REQUIRED WORK – Find the lines in the records below that contain "DevState", and report each of them.

DATA –
/-- The rounds on the raw form, one after another (R198). -/
theorem rawRounds_enc {n : Nat} (hn : n ≤ 24) : rawRounds p (enc p a) n = enc p (keccakRounds a n) := by
  induction n with
  | zero => rfl
  | succ n ih => rw [rawRounds, ih (Nat.le_of_succ_le hn), rawRoundIsTheRound p _ n hn, keccakRounds]

/-- A whole permutation on the raw form is its 24 rounds. -/
theorem rawKeccakF_eq (r : RawLanes) : rawKeccakF p r = rawRounds p r 24 := by
  delta rawKeccakF
  rfl

/-- A whole permutation on the raw form of the lanes (R180, R200). -/
theorem rawKeccakF_enc : rawKeccakF p (enc p a) = enc p (keccakF a) := by
  rw [rawKeccakF_eq, rawRounds_enc a p (Nat.le_refl 24), keccakF]

/-- Settles O52: a command that writes A does so on the raw form as on the lanes, and one that reads A reads the lanes
back through `Dec`. -/
theorem everyCommandAgreesOnTheRawForm : Obligations.EveryCommandAgreesOnTheRawForm := by
  intro p i s _ hdout _
  cases i with
  | cinit => simp [rawCommand, effectOf, cinitEffect, hdout]
  | sinit => simp [rawCommand, effectOf, sinitEffect, rawSinit_eq_enc, hdout]
  | xorb => simp [rawCommand, effectOf, xorbEffect, rawXorBytesInLane_enc, hdout]
  | xorl => simp [rawCommand, effectOf, xorlEffect, rawXorLanes_enc, hdout]
  | cbit => simp [rawCommand, effectOf, cbitEffect, rawComplementBit_enc, hdout]
  | perm => simp [rawCommand, effectOf, permEffect, rawKeccakF_enc, hdout]
  | extb => simp [rawCommand, effectOf, extbEffect, dec_enc, hdout]
  | extl => simp [rawCommand, effectOf, extlEffect, dec_enc, hdout]
  | xpe => simp [rawCommand, effectOf, xpeEffect, rawXorLanes_enc, rawKeccakF_enc, dec_enc, hdout]
  | rdrc => simp [rawCommand, effectOf, rdrcEffect, hdout]
  | rdrho => simp [rawCommand, effectOf, rdrhoEffect, hdout]

end Sys2Proof.Machine
end

/-! # The masks step by step (44_complement.md R195, R196) -/
section

namespace Sys2Proof.Machine

/-- The lanes that carry an all-ones mask after theta, and still after rho (R195). -/
def thetaOutputSet : List Nat := [0, 1, 2, 3, 5, 10, 12, 13, 15, 17, 18, 23]

variable (a : Lanes)

/-- The mask of S becomes that of `thetaOutputSet` in theta (R195). -/
theorem theta_mask :
    theta (maskLanes complementSet zeroLanes) = maskLanes thetaOutputSet zeroLanes := by decide

/-- theta takes the mask of S to that of `thetaOutputSet` (R195). -/
theorem theta_maskLanes :
    theta (maskLanes complementSet a) = maskLanes thetaOutputSet (theta a) := by
  rw [maskLanes_eq_xorLanewise, theta_xorLanewise, theta_mask, ← maskLanes_eq_xorLanewise]

/-- A lane's mask has all its bits equal, so no rotation moves it. -/
theorem rotl_maskOf {w : Nat} (set : List Nat) (i k : Nat) : rotl (maskOf w set i) k = maskOf w set i := by
  ext j hj
  rw [getElem_rotl, getElem_maskOf, getElem_maskOf]

/-- rho leaves the mask of every lane set where it is (R195). -/
theorem rho_maskLanes (set : List Nat) : rho (maskLanes set a) = maskLanes set (rho a) := by
  ext i hi : 1
  rw [getElem_rho, getElem_maskLanes, rotl_xor, rotl_maskOf, getElem_maskLanes, getElem_rho]

/-- Settles O49: the steps are linear, so what each does to a mask is what it does to the mask of the zero state. -/
theorem masksMoveThroughTheLinearSteps : Obligations.MasksMoveThroughTheLinearSteps := by
  refine ⟨fun a b => ⟨theta_xorLanewise a b, rho_xorLanewise a b, pi_xorLanewise a b⟩,
    fun a => ⟨theta_maskLanes a, ?_, pi_rho_theta_maskLanes a⟩⟩
  rw [theta_maskLanes, rho_maskLanes]
  rfl

/-- Settles O50: the table holds bit by bit, so it holds on lanes of every width. -/
theorem complementedChiIsChi : Obligations.ComplementedChiIsChi :=
  fun _ a => chiComplement_mask a
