-- ==== Sys2Proof/Machine/RegMap.lean ====
section
/-! DEFINITION. The register map of the RY1640: every structure of Table 15-6 with its unit types, entries and
transfer words, and every field of the field-map tables of the chapters as a descriptor (structure code, transfer
word, lowest bit, width). Structures of memory (descriptors, tables) carry code 0. Names are the spec's own (R14). -/
namespace Sys2Proof.Machine
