-- ==== Sys2Proof/Machine/State.lean ====
section
/-! DEFINITION. The state of the RY1640 block: every register, buffer, queue, counter, mode and pin the spec gives it,
as plain data, the queue of commands, the reasons a step can stop, and the state after reset. -/
namespace Sys2Proof.Machine

/-- Why the block stops with a fault. -/
inductive Fault
  /-- Raised by no command: every behaviour of the spec that ends a command is a next state. Safe. -/
  | none
deriving DecidableEq, Repr

/-- Why a command has no meaning. -/
inductive Refusal
  /-- Raised by an arm of exec whose command has no meaning yet. Safe. -/
  | notModelled (mnemonic : String)
deriving DecidableEq, Repr

/-! ### Device, units and jobs (files 01, 15 of spec/) -/

/-- DEVICE_STATE of Table 1-5 (R33). -/
inductive DevState
  | boot | bringup | idle | loaded | running | degraded | safe
deriving DecidableEq, Repr

/-- What the Lockkeeper keeps of a unit (R43, R44, R501, UNIT_STATUS_GET); `hw` is the state that the unit's own hardware
reported when the two differed, which is then taken as true. -/
structure UnitRec where
  st : UnitSt := .unused
  conflict : Bool := false
  hw : Option UnitSt := none
  job : Nat := 0xFF
  fullRed : Bool := false
  vstep : Nat := 0
  fstep : Nat := 0
  since : Nat := 0
  movedTo : Nat := 0xFFFF
  resetting : Bool := false
  lastUe : Option Nat := none
  suspect : List Nat := []
deriving DecidableEq, Repr

/-- A memory region of a job (Table 15-4d). -/
structure Region where
  base : Nat
  len : Nat
  sram : Bool
  rw : Bool
  ro : Bool
deriving DecidableEq, Repr

/-- A checkpoint generation (R168, R378 to R380): the address of its half, and the state words and update stamps of the
job's neuron engines by core × 65,536 + neuron, and the step index of each core. -/
structure CkptGen where
  gen : Nat
  half : Nat
  words : List (Nat × Nat) := []
  stamps : List (Nat × Nat) := []
  steps : List (Nat × Nat) := []
deriving DecidableEq, Repr

/-- A checkpoint generation in progress (R379, R595): its commit window, the end of its grace, whether the guest has
acknowledged it, the state once its window has committed, and the JOB_CHECKPOINT berths that wait for it. `asked` says that
a command began it; the rest is what a COMMAND_ABORT of that command puts back (R17). -/
structure CkptRun where
  gen : Nat
  half : Nat
  win : Nat
  due : Nat
  acked : Bool := false
  snap : Option CkptGen := none
  berths : List Nat := []
  asked : Bool := false
  oldWin : Option Nat := none
  oldGen : Nat := 0
  oldLast : Nat := 0
  oldCtl : Nat × Nat := (0, 0)
deriving DecidableEq, Repr

/-- A job of the admitted graph (Table 15-4d) and its run state. -/
structure Job where
  exist : Bool := false
  run : Bool := false
  harts : Nat := 0
  berths : Nat := 0
  entry : Nat := 0
  ckptBase : Nat := 0
  ckptHalf : Nat := 0
  ckptGrace : Nat := 2000
  stopGrace : Nat := 5000
  jobctlGpa : Nat := 0
  spjob0 : Nat := 0x0005_1388_00C8_0000
  spjob1 : Nat := 1000
  streams : Nat := 0
  queues : Nat := 0
  fusion : Bool := false
  tickHart : Nat := 0
  arrayHart : Nat := 0
  berthHart : Nat := 0
  streamHart : Nat := 0
  captureQ : List Nat := []
  undoBase : List Nat := []
  undoBytes : Nat := 0
  regions : List Region := []
  gen : Nat := 0
  ckptRun : Option CkptRun := none
  ckptWin : Option Nat := none
  committed : Option CkptGen := none
  cyclesSince : Nat := 0
  lastCkpt : Nat := 0
  stopping : Option Nat := none
  stopBerth : Option Nat := none
  forced : Bool := false
  restarting : Bool := false
  resumedAt : Nat := 0
  poisoned : Bool := false
  partner : Nat := 0xFF
  partnerLink : Nat := 0
deriving DecidableEq, Repr

/-- The graph admitted (R485): the length of its image, which stands in the GRAPH buffer of DDR0 (R483), its SHA-256
measurement, its flags. -/
structure Graph where
  len : Nat
  meas : Nat
  spareCore : Bool
  jobs : Nat
deriving DecidableEq, Repr

/-- Device-level state, with the power level (file 20): LKP_STATE (Table 1-5) without the parts that are computed, the unit records, the readiness
map (Table 16-3), the jobs and the admitted graph. -/
structure DevSt where
  state : DevState := .boot
  level : Nat := 0
  units : Tbl UnitRec := []
  ready : Nat := 0
  jobs : Tbl Job := []
  graph : Option Graph := none
  romSafe : Bool := false
  ddrGib0 : Nat := 0
  ddrGib1 : Nat := 0
deriving DecidableEq, Repr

RESULT OF THIS TASK –
inductive DevState
  state : DevState := .boot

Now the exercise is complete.